1963 AFL Championship Game
- Date: January 5, 1964
- Stadium: Balboa Stadium San Diego, California
- MVP: Keith Lincoln, running back
- Attendance: 30,127

TV in the United States
- Network: ABC
- Announcers: Curt Gowdy, Paul Christman

= 1963 American Football League Championship Game =

The 1963 AFL Championship Game was the fourth American Football League (AFL) title game. The Western Division champion San Diego Chargers won 51–10 over the Eastern Division champion Boston Patriots. The Chargers' Keith Lincoln was named the game's most valuable player (MVP).

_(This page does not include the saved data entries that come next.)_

theorem SameCounts.encodeTables {x y : State} (h : SameCounts x y) :
    Agree SameCode (encodeTables x) (encodeTables y) := by
  rw [Machine.encodeTables, Machine.encodeTables, h.inLen]
  split
  · exact .inr ⟨_, _, rfl, rfl, ⟨⟨⟨h.bufBytes, h.inLen, h.input⟩, h.freq⟩, rfl⟩, rfl, rfl, rfl, rfl⟩
  · exact h.buildStage.thenStage fun _ _ => SameLengths.assignStage

theorem SameCode.serializeStage {x y : State} (h : SameCode x y) :
    Agree SameResult (serializeStage x) (serializeStage y) := by
  have halpha := alphabet_congr h.alpha h.alphaN
  rcases serializeStage_congr h.bufBytes h.inLen h.alphaN halpha h.code h.input with ⟨f, hx, hy⟩ | ⟨bits, hx, hy⟩
  · exact .inl ⟨f, hx, hy⟩
  · refine .inr ⟨_, _, hx, hy, by simp [h.freq], by simp [h.len], by simp [h.alpha], by simp [h.alphaN],
      by simp [h.code], by simp [h.maxLen], by simp, by simp [halpha], fun a ha => ?_⟩
    have hlt : a < (containerBytes (alphabet x) bits).length := by
      rw [serialized_outLen, BitVec.toNat_ofNat] at ha
      exact ha.trans_le (Nat.mod_le _ _)
    rw [serialized_obuf, serialized_obuf, halpha, Memory.read_ofBytes_lt hlt, Memory.read_ofBytes_lt hlt]

/-- ENCODE reads only its input. -/
theorem SameInput.encodeStages {x y : State} (h : SameInput x y) :
    Agree SameResult (encodeStages x) (encodeStages y) :=
  (h.countStage.thenStage fun _ _ => SameCounts.encodeTables).thenStage fun _ _ => SameCode.serializeStage

/-- Settles O49: each stage of ENCODE keeps the agreement of what it reads. -/
theorem encodeDependsOnlyOnTheInput : Obligations.EncodeDependsOnlyOnTheInput := by
  intro s u t v hbuf hin hinput ht hv
  have hsame : SameInput s u := ⟨hbuf, hin, hinput⟩
  rcases hsame.encodeStages with ⟨f, hs, hu⟩ | ⟨x, y, hs, hu, h⟩
  · obtain rfl := Host.Outcome.next.inj ((exec_encode_of_error hs).symm.trans ht)
    obtain rfl := Host.Outcome.next.inj ((exec_encode_of_error hu).symm.trans hv)
    exact ⟨rfl, rfl, rfl, fun hok => absurd hok (stageOf_status_ne_ok (i := .encode) hs)⟩
  · obtain rfl := Host.Outcome.next.inj ((exec_encode_of_ok hs).symm.trans ht)
    obtain rfl := Host.Outcome.next.inj ((exec_encode_of_ok hu).symm.trans hv)
    exact ⟨rfl, rfl, h.outLen, fun _ => ⟨h.freq, h.len, h.alpha, h.alphaN, h.code, h.maxLen, h.pad, h.output⟩⟩

/-! ### DECODE -/

/-- MATCH after DESERIALIZE matches the payload of the container over its code. -/
theorem matchStage_installContainer {hd : Header} {ps : List AlphaEntry} {codes : List Nat} {s : State}
    {out : List Byte} (hl : ps.length ≤ 256) (h1 : 2 + 2 * hd.entries.length < 2 ^ 32)
    (h2 : 8 * hd.payloadBytes - hd.padding < 2 ^ 32)
    (h : matchAll ps (codeTableOf ps codes) (maxLenOf ps).toNat s.bufBytes
      ((List.range (8 * hd.payloadBytes - hd.padding)).map (payloadBit s.ibuf (2 + 2 * hd.entries.length))) = .ok out) :
    matchStage (installContainer hd ps codes s) = .ok (storeOutput out (installContainer hd ps codes s)) := by
  refine matchStage_ok_iff.2 ⟨out, ?_, rfl⟩
  rw [alphabet_installContainer hl, payloadBits_installContainer h1 h2]
  exact h

/-- DECODE of a container whose header, table and payload pass leaves what DESERIALIZE leaves, with the matched symbols
as the output. -/
theorem exec_decode_of_container {s : State} {hd : Header} {ps : List AlphaEntry} {codes : List Nat} {out : List Byte}
    (hb : s.bufBytes ≤ 2 ^ 24) (hin : s.inLen.toNat ≤ s.bufBytes) (hp : parseHeader s.ibuf s.inLen.toNat = .ok hd)
    (hc : checkTable hd.entries = .ok (ps, codes))
    (hm : matchAll ps (codeTableOf ps codes) (maxLenOf ps).toNat s.bufBytes
      ((List.range (8 * hd.payloadBytes - hd.padding)).map (payloadBit s.ibuf (2 + 2 * hd.entries.length))) = .ok out) :
    ∃ a, exec .deserialize s = .next a ∧ a.freq = s.freq ∧ a.draws = s.draws ∧
      exec .decode s = .next (complete .ok 0 (storeOutput out a)) := by
  have hw := payload_within hp
  have hdes := deserializeStage_ok_iff.2 ⟨hin, hd, ps, codes, hp, hc, rfl⟩
  obtain ⟨hgood, hsort, -⟩ := checkTable_ok_iff.1 hc
  have hl : ps.length ≤ 256 := length_le_of_nodup (hsort ▸ canonicalAlphabet_sortLS hgood).2.1
  have hdec := exec_decode_of_ok (thenStage_ok_iff.2
    ⟨_, hdes, matchStage_installContainer hl (by omega) (by omega) hm⟩)
  exact ⟨_, exec_deserialize_of_ok hdes, rfl, rfl, hdec⟩

/-- Settles O50: the tables are those that DESERIALIZE leaves, and MATCH adds the matched symbols. -/
theorem decodeWritesTablesAndText : Obligations.DecodeWritesTablesAndText := by
  rintro s _ ps codes _ _ _ out hadm hin h2 rfl rfl hp hn hsize hempty rfl hcheck rfl hmatch
  have hb := (bufBytesAdmitted_iff.1 hadm).2.2
  have hheader := parseHeader_ok_iff.2 ⟨h2, hp, hn, hsize, hempty, rfl⟩
  have hout := matchAll_length hmatch
  obtain ⟨a, hexec, hfreq, hdraws, hdec⟩ := exec_decode_of_container (out := out) hb hin hheader hcheck
    (by rw [length_containerEntries]; exact hmatch)
  obtain ⟨a', hexec', -, hpad, hoff, hbits, hcleared, hholds, -⟩ := deserializeRebuildsTheTables.1 s _ ps codes _ _ hadm
    hin h2 rfl rfl hp hn hsize hempty rfl hcheck
  obtain rfl := Host.Outcome.next.inj (hexec.symm.trans hexec')
  refine ⟨_, hdec, rfl, rfl, hfreq, hpad, hoff, ?_, hcleared, hholds, toNat_storeOutput_outLen (by omega) a,
    Memory.bytes_ofBytes _ _, fun b hb => hdraws ▸ Memory.read_ofBytes_ge hb⟩
  rw [List.length_map, List.length_range]
  exact hbits

/-! ### Staged and composite commands -/

/-- The stage neither reads nor writes what a completion sets: BUSY, DONE, CODE and ERR_INFO. -/
def IgnoresStatus (stage : State → Except Failure State) : Prop :=
  ∀ c w s, stage (complete c w s) = (stage s).map (complete c w)

theorem ignoresStatus_buildStage : IgnoresStatus buildStage := by
  intro c w s
  simp only [buildStage, complete_freq]
  cases buildLengths s.freq <;> rfl

theorem ignoresStatus_assignStage : IgnoresStatus assignStage := by
  intro c w s
  cases hs : assignStage s with
  | error f => exact (assignStage_error_iff (s := complete c w s)).2 (assignStage_error_iff (s := s).1 hs)
  | ok t =>
    obtain ⟨hne, codes, hc, rfl⟩ := assignStage_ok_iff.1 hs
    exact (assignStage_ok_iff (s := complete c w s)).2 ⟨hne, codes, hc, rfl⟩

theorem ignoresStatus_serializeStage : IgnoresStatus serializeStage := by
  intro c w s
  rcases serializeStage_congr (x := s) (y := complete c w s) rfl rfl rfl rfl rfl rfl with ⟨f, hs, hc⟩ | ⟨bits, hs, hc⟩
  · rw [hs, hc]
    rfl
  · rw [hs, hc]
    rfl

theorem ignoresStatus_matchStage : IgnoresStatus matchStage := by
  intro c w s
  rcases matchStage_congr (x := s) (y := complete c w s) rfl rfl rfl rfl rfl with ⟨f, hs, hc⟩ | ⟨out, hs, hc⟩
  · rw [hs, hc]
    rfl
  · rw [hs, hc]
    rfl

section Staged

variable {i : Instr} (hi : IgnoresStatus (stageOf i)) {u t : State} (h : exec i (complete .ok 0 u) = .next t)

include hi h

/-- A command that completes OK on a committed working copy would have succeeded on the working copy itself. -/
theorem IgnoresStatus.exec_ok (hok : t.statusCode = .ok) : ∃ v, stageOf i u = .ok v ∧ t = complete .ok 0 v := by
  obtain ⟨v', hv', rfl⟩ := Machine.exec_ok h hok
  rw [hi] at hv'
  cases hv : stageOf i u with
  | error f => simp [hv, Except.map] at hv'
  | ok v =>
    rw [hv] at hv'
    obtain rfl := Except.ok.inj hv'
    exact ⟨v, rfl, rfl⟩

/-- A command that fails on a committed working copy would have failed in the same way on the working copy itself. -/
theorem IgnoresStatus.exec_error (hne : t.statusCode ≠ .ok) :
    ∃ f, stageOf i u = .error f ∧ t.statusCode = f.status ∧ t.errInfo = f.info := by
  obtain ⟨f, hf, rfl⟩ := Machine.exec_error h hne
  rw [hi] at hf
  cases hv : stageOf i u with
  | error g =>
    rw [hv] at hf
    obtain rfl := Except.error.inj hf
    exact ⟨g, rfl, completion_statusCode_error _ _ _⟩
  | ok v => simp [hv, Except.map] at hf

end Staged

/-- DECODE reports the failure of its stages and leaves no output and no table. -/
theorem exec_decode_reports {s : State} {f : Failure} (h : decodeStages s = .error f) :
    ∃ t, exec .decode s = .next t ∧ t.statusCode = f.status ∧ t.errInfo = f.info ∧ SameTables s t ∧ t.outLen = 0 := by
  obtain ⟨hstatus, hinfo, hout, htables⟩ := takeOutputError_reports f s
  exact ⟨_, exec_decode_of_error h, hstatus, hinfo, htables, hout⟩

At the end of the regular season, the Chargers (11–3) won the Western Division for the third time in the four-year existence of the AFL. In the Eastern Division, the Patriots and the Buffalo Bills had identical 7–6–1 records, which required a tiebreaker playoff game on December 28 in Buffalo.

==Eastern Division playoff==

In their final regular season games on Saturday, December 14, Boston lost and Buffalo won to draw even in the standings. Three-time division winner Houston (6–6) controlled their own destiny, but lost the next day and were eliminated. Buffalo and Boston had two weeks to prepare for the playoff, as their bye weeks were postponed from November 24 to December 22, due to the assassination of President Kennedy.

The game was played on Saturday, December 28, as the following day was the 1963 NFL Championship Game. On a slippery field at War Memorial Stadium in Buffalo with an inch of snow, visiting Boston led 16–0 at halftime and won 26–8. Quarterback Babe Parilli threw a touchdown pass in each half to fullback Larry Garron and Gino Cappelletti made four field goals for the Patriots. The Bills' sole score was a 93-yard touchdown pass play in the third quarter with a two-point conversion, which cut the lead to eight points. The AFL would not need a playoff to determine a division winner until 1968.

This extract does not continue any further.